Вестовой встал на колени в середине группы и направил сильный луч на карту. Карта была внизу, в яме, и фонарик не мог быть виден с боков и сверху.
— Дела, ребята, худые, — сказал Редькин. — Живых у нас сто сорок человек. Нераненых — только половина. Продовольствия на два дня, боеприпасов на один бой. Восемь тяжелых у доктора. Считай, пять лошадей. У противника на болоте эсэсовский усиленный батальон. Было в нем человек восемьсот, теперь человек шестьсот. Пулеметов у них — с ручными — до сотни, остальное — автоматы. Две минометные батареи. Сейчас мы их вывели из строя, но к утру они минометы наладят. Конечно, огонь уже не тот, но мины на нас повалятся, тут сомневаться не приходится. На другой стороне реки — усиленная егерская рота — двести человек. Свеженькая. Потерь почти нет. Вот только Федька туда сплавал, одного егеря финкой пришил, карту вот достал немецкую... Какой из всего этого выход, прошу высказываться.
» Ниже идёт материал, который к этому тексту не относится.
-- ==== Sys2Proof/Tests/Slice0.lean ====
section
/-! SUPPORT. Tests with expected results from spec/95_test_vectors.md and the worked examples of the rules, and one
witness for the hypotheses of each statement that has some. -/

namespace Sys2Proof.Tests

open Sys2Proof Sys2Proof.Machine

/-! ## Helpers -/

/-- The machine at reset with one word of program. -/
def load (w : Nat) : State := State.reset.withFetchWord 32 w

/-- The machine `load w` with the policy `unconditional`. -/
def loadU (w : Nat) : State := { load w with cfg := { (load w).cfg with wbPolicy := .unconditional } }

/-- The step answers a next state that passes `p`. -/
def nextWith (o : Result) (p : State → Bool) : Bool :=
  match o with
  | .next t => p t
  | .fault _ => false
  | .refused _ => false

/-- The step aborts on register `r` and leaves a machine that passes `p`. -/
def abortWith (o : Result) (r : Reg) (p : State → Bool) : Bool :=
  match o with
  | .next _ => false
  | .fault (.readOnlyRegisterWrite d left) => d == r && p left
  | .fault (.invalidRegisterIndex _) => false
  | .fault .constructionError => false
  | .refused _ => false

/-- `pc`, `N` and `Z`. -/
def pcNZ (s : State) (pc : Nat) (n z : Bool) : Bool := s.pc.toNat == pc && s.negative == n && s.zero == z

/-! ## Decoding: words of V1 and V2, and one word for each row, written from the encodings of R84 and R101 -/

theorem test_accessor_V1 :
    bitGet 0x0A151100 20 = true ∧ bitGet 0x0A151100 21 = false ∧ bitGetMany 0x0A151100 16 20 = 5
      ∧ bitGetMany 0x0A151100 27 29 = 1 ∧ bitGetMany 0xFFFFFFFF 29 31 = 3 ∧ bitGetMany 0xFFFFFFFF 0 8 = 255
      ∧ bitGet 0x80000000 31 = true ∧ bitGetMany 0x00000100 8 12 = 1 ∧ bitGetMany 0x00000100 0 8 = 0 := by
  decide

theorem test_decode_V2_all_ones :
    decodeFields 0xFFFFFFFF =
      { addr := 255, a := .mbr, b := .mbr, s := .mbr, ens := true, ms := true, rdwr := true, marld := true,
        mbrf := true, sh := .spare, alu := .bitNot, cond := .goTo, amux := true } := by
  decide

theorem test_decode_V2_60A26409 :
    decodeFields 0x60A26409 =
      { addr := 9, a := .r4, b := .r6, s := .mone, ens := false, ms := true, rdwr := false, marld := true,
        mbrf := false, sh := .noOp, alu := .noOp, cond := .goTo, amux := false } := by
  decide

theorem test_decode_E7_second_word :
    decodeRows 0x01200500 =
      [.mbrf1, .amuxAbus .r5, .marldOff, .aluPass .zero, .shNone, .condNone 0, .wbOff .zero, .memWr] := by
  decide

theorem test_decode_rows_written_bit_by_bit :
    decodeRow .alu 0b00001000000000000101000000000000 = some (.aluAdd .r5)
      ∧ decodeRow .alu 0b00010000000000001111000000000000 = some (.aluAnd .mbr)
      ∧ decodeRow .alu 0b00011000000000000001000000000000 = some (.aluNot .one)
      ∧ decodeRow .alu 0b00000000000000000010000000000000 = some (.aluPass .mone)
      ∧ decodeRow .sh 0b00000010000000000000000000000000 = some .shLsh
      ∧ decodeRow .sh 0b00000100000000000000000000000000 = some .shRsh
      ∧ decodeRow .sh 0b00000110000000000000000000000000 = some .shSpare3
      ∧ decodeRow .sh 0b00000001000000000000000000000000 = some .shNone
      ∧ decodeRow .cond 0b00100000000000000000000010000001 = some (.condJn 0x81)
      ∧ decodeRow .cond 0b01000000000000000000000000100000 = some (.condJz 0x20)
      ∧ decodeRow .cond 0b01100000000000000000000011111111 = some (.condGoto 0xFF)
      ∧ decodeRow .cond 0b00000000000000000000000000000001 = some (.condNone 0x01) := by
  decide

theorem test_decode_more_rows_written_bit_by_bit :
    decodeRow .amux 0b00000000000000000000010000000000 = some (.amuxAbus .r4)
      ∧ decodeRow .amux 0b10000000000000000000010000000000 = some (.amuxMar .r4)
      ∧ decodeRow .marld 0b00000000100000000100000000000000 = some (.marldOn .r4)
      ∧ decodeRow .marld 0b00000001000000000100000000000000 = some .marldOff
      ∧ decodeRow .wb 0b00000000000101010000000000000000 = some (.wbOn .r5)
      ∧ decodeRow .wb 0b00000000000001010000000000000000 = some (.wbOff .r5)
      ∧ decodeRow .mem 0b00000000011000000000000000000000 = some .memRd
      ∧ decodeRow .mem 0b00000000001000000000000000000000 = some .memWr
      ∧ decodeRow .mem 0b00000000010000000000000000000000 = some (.memNone true)
      ∧ decodeRow .mbrf 0b00000001000000000000000000000000 = some .mbrf1
      ∧ decodeRow .mbrf 0b00000010000000000000000000000000 = some .mbrf0
      ∧ decodeRow .halt 0 = some .halt ∧ decodeRow .halt 1 = none := by
  decide

theorem test_table_words :
    decodeTableWord 32 0x00000000 = some .halt ∧ decodeTableWord 32 0x08000000 = some (.aluAdd .zero)
      ∧ decodeTableWord 32 0x02000000 = some .shLsh ∧ decodeTableWord 32 0x20000000 = some (.condJn 0)
      ∧ decodeTableWord 32 0x80000000 = some (.amuxMar .zero) ∧ decodeTableWord 32 0x00800000 = some (.marldOn .zero)
      ∧ decodeTableWord 32 0x00100000 = some (.wbOn .zero) ∧ decodeTableWord 32 0x00200000 = some .memWr
      ∧ decodeTableWord 32 0x00600000 = some .memRd ∧ decodeTableWord 32 0x01000000 = some .mbrf1
      ∧ decodeTableWord 32 0x00000001 = some (.condNone 1) ∧ decodeTableWord 32 (2 ^ 32) = none := by
  decide

/-! ## WellFormed: an ill-formed term for each check -/

theorem test_wellformed_accepts :
    rowsWellFormed [.halt] = true
      ∧ rowsWellFormed
          [.mbrf1, .amuxAbus .r5, .marldOn .r4, .aluPass .r4, .shNone, .condNone 0, .wbOff .zero, .memWr] = true
      ∧ Fields.wf { Fields.blank with mbrf := true } = true := by
  decide

theorem test_wellformed_refuses_zero_word : rowsWellFormed blankRows = false ∧ Fields.wf Fields.blank = false := by
  decide

theorem test_wellformed_refuses_lengths :
    rowsWellFormed [] = false ∧ rowsWellFormed [.mbrf1] = false ∧ rowsWellFormed [.mbrf1, .amuxAbus .r5] = false := by
  decide

theorem test_wellformed_refuses_two_B_fields :
    rowsWellFormed
      [.mbrf0, .amuxAbus .r5, .marldOn .r4, .aluPass .r5, .shNone, .condNone 0, .wbOff .zero, .memWr] = false := by
  decide

theorem test_wellformed_refuses_wrong_groups :
    rowsWellFormed [.halt, .amuxAbus .r5, .marldOff, .aluPass .r4, .shNone, .condNone 0, .wbOff .r4, .memWr] = false
      ∧ rowsWellFormed [.mbrf0, .mbrf0, .marldOff, .aluPass .r4, .shNone, .condNone 0, .wbOff .r4, .memWr] = false
      ∧ rowsWellFormed [.mbrf0, .amuxAbus .r5, .memWr, .aluPass .r4, .shNone, .condNone 0, .wbOff .r4, .memWr] = false
      ∧ rowsWellFormed [.mbrf0, .amuxAbus .r5, .marldOff, .shNone, .shNone, .condNone 0, .wbOff .r4, .memWr] = false
      ∧ rowsWellFormed
          [.mbrf0, .amuxAbus .r5, .marldOff, .aluPass .r4, .aluPass .r4, .condNone 0, .wbOff .r4, .memWr] = false
      ∧ rowsWellFormed [.mbrf0, .amuxAbus .r5, .marldOff, .aluPass .r4, .shNone, .shNone, .wbOff .r4, .memWr] = false
      ∧ rowsWellFormed [.mbrf0, .amuxAbus .r5, .marldOff, .aluPass .r4, .shNone, .condNone 0, .memWr, .memWr] = false
      ∧ rowsWellFormed
          [.mbrf0, .amuxAbus .r5, .marldOff, .aluPass .r4, .shNone, .condNone 0, .wbOff .r4, .wbOff .r4] = false := by
  decide

/-! ## One step each (V3 to V8) -/

/-- V3 row 12. -/
theorem test_halt_clears_flags_only :
    nextWith (step { load 0 with negative := true, armed := true })
      (fun t => pcNZ t 0 false false && t.armed) = true := by
  decide

/-- V3 row 1. -/
theorem test_nop : nextWith (step (load 0x01000000)) (fun t => pcNZ t 1 false true && !t.armed) = true := by
  decide

/-- V3 row 2: any bit set is no halt. -/
theorem test_address_bit_is_no_halt : nextWith (step (load 0x00000001)) (fun t => pcNZ t 1 false true) = true := by
  decide

/-- V3 row 6. -/
theorem test_amux_mar :
    nextWith (step (((load 0x80150400).setReg .mar 0x0010).setReg .r4 0x0007))
      (fun t => t.reg .r5 == 0x0010 && pcNZ t 1 false false) = true := by
  decide

/-- V3 row 7. -/
theorem test_marld :
    nextWith (step ((load 0x00804000).setReg .r4 0x1234)) (fun t => t.reg .mar == 0x1234 && pcNZ t 1 false true)
      = true := by
  decide

/-- V3 row 8: operand A is the newly loaded MAR. -/
theorem test_marld_seen_by_operand_a :
    nextWith (step (((load 0x88954000).setReg .mar 0x0100).setReg .r4 0x0003))
      (fun t => t.reg .mar == 0x0003 && t.reg .r5 == 0x0006) = true := by
  decide

/-- V3 row 9: the write-back overrides the MAR load. -/
theorem test_writeback_over_marld :
    nextWith (step (((load 0x00934600).setReg .r4 0x1111).setReg .r6 0x2222)) (fun t => t.reg .mar == 0x2222)
      = true := by
  decide

/-- V3 row 10: every bit set. -/
theorem test_all_ones :
    nextWith
      (step { ((load 0xFFFFFFFF).setReg .mar 0x0005).setReg .mbr 0x0009 with mem := [(9, 0x7777)], armed := true })
      (fun t => t.reg .mar == 0x0009 && t.reg .mbr == 0x7777 && pcNZ t 0 true false && !t.armed) = true := by
  decide

/-- V3 row 11. -/
theorem test_deadbeef :
    nextWith (step (((load 0xDEADBEEF).setReg .r11 0x00F0).setReg .r14 0x0011))
      (fun t => t.reg .mar == 0x00F0 && t.reg .r13 == 0x0000 && t.armed && pcNZ t 1 true false) = true := by
  decide

/-- V4: PASS. -/
theorem test_alu_pass :
    nextWith (step (((load 0x00165400).setReg .r4 0x8001).setReg .r5 0x1234))
      (fun t => t.reg .r6 == 0x8001 && pcNZ t 1 true false) = true := by
  decide

/-- V4: ADD wraps to zero. -/
theorem test_alu_add_wraps :
    nextWith (step (((load 0x08165400).setReg .r4 0xFFFF).setReg .r5 0x0001))
      (fun t => t.reg .r6 == 0x0000 && pcNZ t 1 false true) = true := by
  decide

/-- V4, last line: the source is also the destination. -/
theorem test_alu_add_same_register :
    nextWith (step ((load 0x08141400).setReg .r4 0x0009)) (fun t => t.reg .r4 == 0x000A && pcNZ t 1 false false)
      = true := by
  decide

/-- V4: AND. -/
theorem test_alu_and :
    nextWith (step (((load 0x10165400).setReg .r4 0xF0F0).setReg .r5 0xFF00))
      (fun t => t.reg .r6 == 0xF000 && pcNZ t 1 true false) = true := by
  decide

/-- V4: NOT ignores `b`. -/
theorem test_alu_not :
    nextWith (step (((load 0x18165400).setReg .r4 0x00FF).setReg .r5 0xAAAA))
      (fun t => t.reg .r6 == 0xFF00 && pcNZ t 1 true false) = true := by
  decide

/-- V5: no shift, and the spare encoding. -/
theorem test_shift_none_and_spare :
    nextWith (step ((load 0x00160400).setReg .r4 0x8001)) (fun t => t.reg .r6 == 0x8001 && pcNZ t 1 true false) = true
      ∧ nextWith (step ((load 0x06160400).setReg .r4 0x8001)) (fun t => t.reg .r6 == 0x8001 && pcNZ t 1 true false)
        = true := by
  decide

/-- V5, row 8000 LSH: zero is written back, the flags are those of the ALU result. -/
theorem test_shift_left :
    nextWith (step ((load 0x02160400).setReg .r4 0x8000)) (fun t => t.reg .r6 == 0x0000 && pcNZ t 1 true false)
      = true := by
  decide

/-- V5, row FFFC RSH (E5: -4 gives -2). -/
theorem test_shift_right :
    nextWith (step ((load 0x04160400).setReg .r4 0xFFFC)) (fun t => t.reg .r6 == 0xFFFE && pcNZ t 1 true false)
      = true := by
  decide

/-- V6: JN at `pc = 7`, taken and not taken; the program is seven filler words and the word. -/
theorem test_cond_jn :
    nextWith (step ({ ({ State.reset with pc := 7 } : State).withFetchWord 32 0x20000420 with armed := false }.setReg
        .r4 0x8000)) (fun t => t.pc == 33) = true
      ∧ nextWith (step ((({ State.reset with pc := 7 } : State).withFetchWord 32 0x20000420).setReg .r4 0x7FFF))
        (fun t => t.pc == 8) = true := by
  decide

/-- V6: JZ taken on a zero result; further case 1: not on a zero that only the shifter makes. -/
theorem test_cond_jz :
    nextWith (step ((({ State.reset with pc := 7 } : State).withFetchWord 32 0x40000420).setReg .r4 0x0000))
        (fun t => t.pc == 33) = true
      ∧ nextWith (step ((({ State.reset with pc := 7 } : State).withFetchWord 32 0x42150420).setReg .r4 0x8000))
        (fun t => t.reg .r5 == 0x0000 && pcNZ t 8 true false) = true := by
  decide

/-- V6, further case 4: GOTO 0xFF goes to index 0. -/
theorem test_cond_goto_wraps :
    nextWith (step (({ State.reset with pc := 7 } : State).withFetchWord 32 0x600000FF)) (fun t => t.pc == 0)
      = true := by
  decide

/-- V7 row 1, and row 8 (destination MAR). -/
theorem test_wb_on :
    nextWith (step ((load 0x00150400).setReg .r4 0xABCD)) (fun t => t.reg .r5 == 0xABCD && pcNZ t 1 true false) = true
      ∧ nextWith (step ((load 0x00130400).setReg .r4 0xABCD)) (fun t => t.reg .mar == 0xABCD) = true := by
  decide

/-- V7 rows 4 and 7: abort at step 5. -/
theorem test_wb_on_read_only :
    abortWith (step ((load 0x00120400).setReg .r4 0xABCD)) .mone (fun t => pcNZ t 0 false false) = true
      ∧ abortWith (step (load 0x00100000)) .zero
        (fun t => pcNZ t 0 false false && t.status == .aborted (.readOnlyRegisterWrite .zero)) = true := by
  decide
Помолчали. Со стороны реки усиливался ветер. Ветки над воронкой застрекотали. Где-то далеко кто-то застонал. С болота доносился какой-то шум, за рекой у егерей тоже шло непонятное перемещение. Слышны были команды, трещали кусты. Колебался раскидистый ивняк на берегу. Речка была шириной метров двадцать, но они, эти двадцать метров, были непроходимы, поэтому, достижимые даже для автоматов, партизаны от егерей таились все же гораздо меньше, чем от эсэсовцев за болотом, где враги были далеко, но в трясине брод — значит, угрожала возможность прямого столкновения.
Подполз весь перемазанный и воняющий тиной человек, плечи сдвинулись теснее.
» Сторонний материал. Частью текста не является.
-- ==== Sys2Proof/Tests/Slice0.lean ====
section
/-! SUPPORT. The model's own tests: ill-formed terms that the checks refuse, words written out from the
spec, one step at a time on small states (the vectors of 95_test_vectors.md, named in each comment), and
for each obligation with hypotheses a witness that meets them. -/

namespace Sys2Proof.Tests

open Machine

/-! ### Helpers -/

/-- The state S0 of 95_test_vectors.md: after RESET and INIT. -/
def s0 : State := { State.reset with timer_cfg := true }

/-- The next state of an outcome, if it has one. -/
def after : Result → Option State
  | .next s => some s
  | .fault _ => none
  | .refused _ => none

/-- What `p` reads in the next state of an outcome. -/
def look {α : Type} (r : Result) (p : State → α) : Option α := (after r).map p

/-- S0 with one byte in slot 0, as a put leaves it. -/
def oneByte : State :=
  { s0 with queue := { q_head := some 0, q_tail := some (nextSlot 0), q_slot := [(0, 0x1C)] } }

/-- S0 with the Encoder armed at position `k` (R17). -/
def sending (k : Fin 11) (byte : Byte) (par : Bool) (drv : Drive) : State :=
  { s0 with armed := .enc, tx_pos := k, pend := byte, tx_par := par, data_drv := drv }

/-- S0 with the Decoder at position `k` (R12). -/
def receiving (k : Fin 11) (byte : Byte) (par bad : Bool) (last : Nat) : State :=
  { s0 with rx_pos := k, rx_byte := byte, rx_par := par, rx_bad := bad, rx_last := last }

/-- S0 with the three countdown counters (R23). -/
def counting (inh wr st : Config.Counter) : State :=
  { s0 with inh_cnt := inh, wr_cnt := wr, st_cnt := st }

/-- S0 with a full queue's cursors, the slots being `m` (R26). -/
def fullCursors (m : Memory) : State :=
  { s0 with queue := { q_head := some 0, q_tail := some 0, q_slot := m } }

/-- A queue of four slots, as the vectors V40 and V41 have it. -/
def q4 (head tail : Option (Fin 4)) (slots : Memory) : Queue 4 :=
  { q_head := head, q_tail := tail, q_slot := slots }

/-! ### Well-formedness: ill-formed terms are refused -/

/-- No sub-operation has a line of its own (R64). -/
theorem test_sub_operations_are_not_well_formed :
    ([.decIgnore, .decStart false 0, .decData true 1, .decParity true 1, .decStop true 1, .encIgnore,
      .encData, .encParity, .encStop, .encAck false, .tickInhHold, .tickInhEnd, .tickWrHold, .tickWrEnd,
      .tickStHold true, .tickStEnd, .tickNop, .qReadEmpty, .qReadByte, .qPutStore 0x1C, .qPutDrop 0x1C,
      .qClear] : List Instr).all (fun i => !i.wellFormed) = true := by decide

/-- The seven operations of the interface and the two frames have one (R62, R69). -/
theorem test_interface_operations_are_well_formed :
    ([.reset, .init, .edge true 5, .tick false, .send 0xFE, .read, .inhibit, .rxframe 0x438 0 1,
      .txframe true 0x41 0 1] : List Instr).all Instr.wellFormed = true := by decide

/-- The reserved bits 11 and 10 are 0 in a canonical word (R63). -/
theorem test_reserved_bits_are_not_canonical :
    (TraceLine.word 0x0400 0).canonical = false ∧ (TraceLine.word 0x4C41 0).canonical = false := by
  decide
— Как там у тебя, Шибаев? — спросил Редькин. — Много гансов положил?
— Минометчиков полностью, — сказал, пытаясь отдышаться, Шибаев, — да и тех, кто вблизи, крепко автоматами посек. Взвода два прижмурили, не мене.
— Молодцы. Кого из своих оставил?
Шибаев помолчал, отдышался, потом сказал:
— Вот ведь какая вещь, командир. И не убили его.
— Кого?
— Егорыча. Он, по правде, сам сгинул.
— Как сам?
— Да вот мы сейчас разбирались. Юрка говорит: деморализующие разговоры вел, а на болоте, глядь, нету! Сгинул.
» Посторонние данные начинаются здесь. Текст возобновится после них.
/-- An operation that writes the register the invocation holds next leads to its next state. -/
theorem step_invocationState_of_withR {i : Instr} (hp : p ≤ 7) (h : decodeOp (BitVec.ofNat 4 p) = some i)
    (hexec : exec i (invocationState L p) = .next ((invocationState L p).withR (phaseReg L (p + 1))).advance) :
    step (invocationState L p) = .next (invocationState L (p + 1)) := by
  rw [step_invocationState_of_decodeOp L h, hexec, invocationState_withR_advance L hp]

/-- Every step of an invocation leads to the next of its states. -/
theorem step_invocationState (hp : p < 10) : step (invocationState L p) = .next (invocationState L (p + 1)) := by
  interval_cases p
  · exact step_invocationState_of_withR L (i := .build) (by decide) rfl
      (exec_build_of_block _ L (block_invocationState L))
  · exact step_invocationState_of_withR L (i := .code1) (by decide) rfl (exec_code1 _)
  · exact step_invocationState_of_withR L (i := .code2) (by decide) rfl (exec_code2 _)
  · exact step_invocationState_of_withR L (i := .code4) (by decide) rfl (exec_code4 _)
  · exact step_invocationState_of_withR L (i := .code8) (by decide) rfl (exec_code8 _)
  · exact step_invocationState_of_withR L (i := .code16) (by decide) rfl (exec_code16 _)
  · exact step_invocationState_of_withR L (i := .code32) (by decide) rfl (exec_code32 _)
  · exact step_invocationState_of_withR L (i := .parity) (by decide) rfl (exec_parity _)
  · rw [step_invocationState_of_decodeOp L (i := .pack) rfl, exec_pack, invocationState_pack_advance]
  · rw [step_invocationState_of_decodeOp L (i := .report) rfl, exec_report_of_block _ _ (block_invocationState L)]
    exact congrArg Host.Outcome.next (invocationState_report_advance L)

/-- From the last of its states an invocation takes no step (10_state.md R17). -/
theorem step_invocationState_ten : step (invocationState L 10) = .refused .invocationOver := by
  have hten : (invocationState L 10).ph = 10 := rfl
  rw [step_of_decodeOp_none (hten ▸ rfl), if_pos hten]

end

end Sys2Proof.Machine
end

section
/-! The statements about the byte buffer and what an invocation makes of it (20_memory.md), settled. -/

namespace Sys2Proof.Proofs

open Sys2Proof.Machine Sys2Proof.Claims

/-- Settles O50: the first ten states step each to the next, and the eleventh steps nowhere. -/
theorem stepsFollowTheInvocation : Obligations.StepsFollowTheInvocation := by
  intro s L
  refine ⟨rfl, fun p hp => step_invocationState L hp, ?_⟩
  rintro u t ⟨p, hp, rfl⟩ hstep
  obtain hlt | rfl := hp.lt_or_eq
  · rw [step_invocationState L hlt] at hstep
    cases hstep
    exact ⟨p + 1, hlt, rfl⟩
  · rw [step_invocationState_ten] at hstep
    cases hstep

/-- Settles O51: PACK alone writes the buffer, and its whole write keeps the form. -/
theorem bufferStaysCanonical : Obligations.BufferStaysCanonical := by
  have keeps : ∀ (i : Instr) (s t : State), Memory.wf s.buf → exec i s = .next t → Memory.wf t.buf := by
    intro i s t hwf hexec
    obtain ⟨L, -, -, rfl⟩ | ⟨k, -, rfl⟩ | ⟨-, rfl⟩ | ⟨-, rfl⟩ | ⟨L, -, -, rfl⟩ := exec_next_cases hexec
    · exact hwf
    · exact hwf
    · exact hwf
    · exact Memory.wf_putBlock s.buf _ hwf
    · exact hwf
  refine ⟨keeps, fun s t hwf hstep => ?_⟩
  obtain ⟨i, -, hexec⟩ := step_next_cases hstep
  exact keeps i s t hwf hexec

/-- Settles O22: an access that is not whole is refused or faults, and the whole read gives what the whole write
left. -/
theorem onlyWholeAccessHasMeaning : Obligations.OnlyWholeAccessHasMeaning := by
  intro s a n L
  refine ⟨fun h => ?_, fun h => ⟨memRead_of_beyond s h, memWrite_of_beyond s L h⟩, ?_⟩
  · obtain hle | hlt := le_or_gt (a + n) 8
    · rw [memRead_of_partial s h hle, memWrite_of_partial s L h hle]
      exact ⟨nofun, nofun⟩
    · rw [memRead_of_beyond s hlt, memWrite_of_beyond s L hlt]
      exact ⟨nofun, nofun⟩
  · exact ⟨_, memWrite_whole s L, memRead_of_block _ L (Memory.block_putBlock s.buf L)⟩

end Sys2Proof.Proofs
end

section
/-! SUPPORT. Facts the statements about the encoding rest on: the decoder and the encoder of an index, the word views
and the fields bit by bit, codewords, and the hex text of a block. -/

namespace Sys2Proof.Machine

open Sys2Proof.Claims

/-! ### The operation index -/

theorem decodeOp_encodeOp (i : Instr) : decodeOp (encodeOp i) = some i := by
  cases i <;> rfl

theorem decodeOp_eq_some {op : OpIndex} {i : Instr} : decodeOp op = some i ↔ op = encodeOp i := by
  refine ⟨fun h => (encodeOp_of_decodeOp op i h).symm, ?_⟩
  rintro rfl
  exact decodeOp_encodeOp i

/-- What the byte decoder accepts: one byte below 16 whose low four bits name an operation (30_encoding.md R44). -/
theorem decode_eq_ok {bytes rest : List Byte} {i : Instr} :
    decode bytes = .ok (i, rest) ↔
      ∃ b : Byte, bytes = b :: rest ∧ b.toNat < 16 ∧ decodeOp (b.setWidth 4) = some i := by
  cases bytes with
  | nil => simp [decode]
  | cons b bs =>
    by_cases hb : b.toNat < 16
    · cases hop : decodeOp (b.setWidth 4) with
      | none => simp [decode, hb, hop]
      | some j => simp [decode, hb, hop, and_comm]
    · simp [decode, hb]

/-- A byte is the encoding of an operation exactly when the decoder reads that operation from it. -/
theorem eq_setWidth_encodeOp {b : Byte} {i : Instr} :
    b = (encodeOp i).setWidth 8 ↔ b.toNat < 16 ∧ decodeOp (b.setWidth 4) = some i := by
  rw [decodeOp_eq_some]
  bv_omega

theorem decode_eq_ok_iff_encode {bytes rest : List Byte} {i : Instr} :
    decode bytes = .ok (i, rest) ↔ bytes = encode i ++ rest := by
  simp only [decode_eq_ok, ← eq_setWidth_encodeOp, encode]
  simp

theorem decodeProgram_cons_eq_ok {op : OpIndex} {indices : List OpIndex} {ops : List Instr} :
    decodeProgram (op :: indices) = .ok ops ↔
      ∃ i is, decodeOp op = some i ∧ decodeProgram indices = .ok is ∧ ops = i :: is := by
  rw [decodeProgram]
  cases decodeOp op with
  | none => simp
  | some i =>
    cases decodeProgram indices with
    | error e => simp
    | ok is => simp [eq_comm]

theorem decodeProgram_eq_ok {indices : List OpIndex} : ∀ {ops : List Instr},
    decodeProgram indices = .ok ops ↔ indices = encodeProgram ops := by
  induction indices with
  | nil => simp [decodeProgram, encodeProgram, eq_comm]
  | cons op indices ih =>
    intro ops
    simp only [decodeProgram_cons_eq_ok, decodeOp_eq_some, ih]
    cases ops <;> simp [encodeProgram, and_comm, and_assoc]

/-! ### The word views and the fields -/

/-- Appending a byte below a word. -/
theorem toNat_append_byte {n : Nat} (x : BitVec n) (b : Byte) : (x ++ b).toNat = x.toNat * 2 ^ 8 + b.toNat := by
  rw [BitVec.toNat_append, ← Nat.shiftLeft_add_eq_or_of_lt b.isLt, Nat.shiftLeft_eq]

/-- A word is the sum of its bits, each at its weight (30_encoding.md R40). -/
theorem toNat_setWidth_eq_sum_bits {n : Nat} (x : BitVec n) (k : Nat) :
    (x.setWidth k).toNat = ((List.range k).map (fun j => (x.getLsbD j).toNat * 2 ^ j)).sum := by
  induction k with
  | zero => rw [BitVec.toNat_of_zero_length rfl, List.range_zero, List.map_nil, List.sum_nil]
  | succ k ih =>
    rw [BitVec.setWidth_succ, BitVec.toNat_cons', ih, List.range_succ, List.map_append, List.sum_append,
      Nat.shiftLeft_eq, Nat.add_comm]
    simp

theorem toNat_eq_sum_bits {n : Nat} (x : BitVec n) :
    x.toNat = ((List.range n).map (fun j => (x.getLsbD j).toNat * 2 ^ j)).sum := by
  rw [← toNat_setWidth_eq_sum_bits, BitVec.setWidth_eq]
— Может, засосало, а ты — «сгинул».
— Засосало бы — крикнул или что другое. Да и знает он эти места получше нас всех. Сам ушел.
— Кобзев? К немцам? — скрипнув зубами, спросил Редькин.
— Дезертировал, — пояснил Шибаев, — к немцам, нет ли... Решил к детишкам податься.
— «К детишкам»! — передразнил Редькин. — Это что за разговорчики на войне? '
Все опять замолчали. Дул ветер. Доносило болотные душные запахи.
— Прошу высказываться, — сказал Редькин.
— Надо прорываться, — крепыш ткнул пальцем в болото.
— Через болото в атаку нельзя, — сказал смуглолицый, потеснив Репнева плечом. — Там иначе как цепочкой по одному не пройдешь, а немцы не дураки, и наш норов знают. На болотах нас порежут пулеметами как цыплят.
— Через реку, — сказал Шибаев, — егеря — стрелки знаменитые, но ночь, она глаз путает.
— Через реку нужен плот, — подал голос еще один командир.
— Двадцать метров каждый переплывет, — сказал Шибаев. — Разом кинуться — и в ножи!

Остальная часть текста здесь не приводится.